◆ AIM OF THE EXERCISE
The reply to the records below should contain exactly the lines from the line with "def perform (o" through the line with "performAllUnder font os t", and nothing besides.

Stored items:
-- ==== Sys2Proof/Machine/Environment.lean ====
section
/-! DEFINITION. The five operations of 00_scope.md R6 beside `Step`, the serial composition of all six, and the outputs
of 10_state.md R41. The schedule is free (00_scope.md R7, D2): it is any list of operations. -/

namespace Sys2Proof.Machine

/-- `Reset` under a given `FONT` (70_reset_and_hazards.md R290, R8): memory cleared and the font loaded, and every other
element of the spec at its reset value, whatever it was. The model's own count of draws goes on, so that no draw comes
twice (log 3). -/
def resetUnder (font : Font) (s : State) : State :=
  (State.reset.setMem (Memory.loadFont font)).setDraws s.draws

/-- `Reset` (R290) under the default `FONT`. -/
def resetOp (s : State) : State := resetUnder defaultFont s

/-- `LoadProgram(bytes)` (R293, 60_exceptions.md R258). -/
def loadProgram (bytes : List Byte) (s : State) : State :=
  if s.fault.isSome then s
  else if bytes.length > maxRom then s.takeFault ⟨.loadError, none, none, some bytes.length⟩
  else s.setMem (s.mem.writeBytes progBase bytes)

/-- A timer's decrement, clamped at 0 (60_exceptions.md R261). -/
def countDown (t : Byte) : Byte := if t = 0#8 then 0#8 else t - 1

/-- `Tick` (R261): the state after it, and the buzz bit (R262). -/
def tick (s : State) : State × Bool :=
  if s.fault.isSome then (s, false)
  else ((s.setDT (countDown s.DT)).setST (countDown s.ST), s.ST != 0#8)

/-- The buzz bits of `n` consecutive `Tick`s, and the state after them. -/
def ticks : Nat → State → List Bool × State
  | 0, s => ([], s)
  | n + 1, s => ((tick s).2 :: (ticks n (tick s).1).1, (ticks n (tick s).1).2)

/-- The set of the given logical keys. -/
def KeySet.ofKeys : List Key → KeySet
  | [] => Vector.replicate 16 false
  | k :: ks => (KeySet.ofKeys ks).set k.val true

/-- `KeyUpdate(pressed)` under a given `KEYMAP` (43_keyboard.md R201): a full replace. -/
def keyUpdateUnder (keymap : HostKey → Option Key) (pressed : List HostKey) (s : State) : State :=
  if s.fault.isSome then s else s.setKeys (KeySet.ofKeys (pressed.filterMap keymap))

/-- `KeyUpdate(pressed)` (R201). -/
def keyUpdate (pressed : List HostKey) (s : State) : State := keyUpdateUnder Config.keymap pressed s

/-- `RedrawAck` (42_display.md R186). -/
def redrawAck (s : State) : State := if s.fault.isSome then s else s.setRedraw false

/-- The six operations (00_scope.md R6). -/
inductive Op where
  | reset
  | loadProgram (bytes : List Byte)
  | step
  | tick
  | keyUpdate (pressed : List HostKey)
  | redrawAck
  deriving DecidableEq, Repr

/-- One operation, atomic (R6), of a block with a given `FONT`, which `Reset` alone reads. -/
def performUnder (font : Font) (o : Op) (s : State) : Result :=
  match o with
  | .reset => .next (resetUnder font s)
  | .loadProgram bytes => .next (loadProgram bytes s)
  | .step => step s
  | .tick => .next (tick s).1
  | .keyUpdate pressed => .next (keyUpdate pressed s)
  | .redrawAck => .next (redrawAck s)

/-- One operation under the default `FONT`. -/
def perform (o : Op) (s : State) : Result := performUnder defaultFont o s

/-- A serial schedule of operations (R6, R7) of a block with a given `FONT`. -/
def performAllUnder (font : Font) : List Op → State → Result
  | [], s => .next s
  | o :: os, s =>
    match performUnder font o s with
    | .next t => performAllUnder font os t
    | .fault r => .fault r
    | .refused r => .refused r

/-- A serial schedule under the default `FONT`. -/
def performAll (os : List Op) (s : State) : Result := performAllUnder defaultFont os s

/-- What the environment can read between operations (42_display.md R187, 60_exceptions.md R274). -/
structure Outputs where
  fb     : Framebuffer
  redraw : Bool
  fault  : Option FaultRecord
  deriving DecidableEq, Repr

def State.outputs (s : State) : Outputs := ⟨s.fb, s.redraw, s.fault⟩

end Sys2Proof.Machine
end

◆ REPLY TO THE TASK
def perform (o : Op) (s : State) : Result := performUnder defaultFont o s

/-- A serial schedule of operations (R6, R7) of a block with a given `FONT`. -/
def performAllUnder (font : Font) : List Op → State → Result
  | [], s => .next s
  | o :: os, s =>
    match performUnder font o s with
    | .next t => performAllUnder font os t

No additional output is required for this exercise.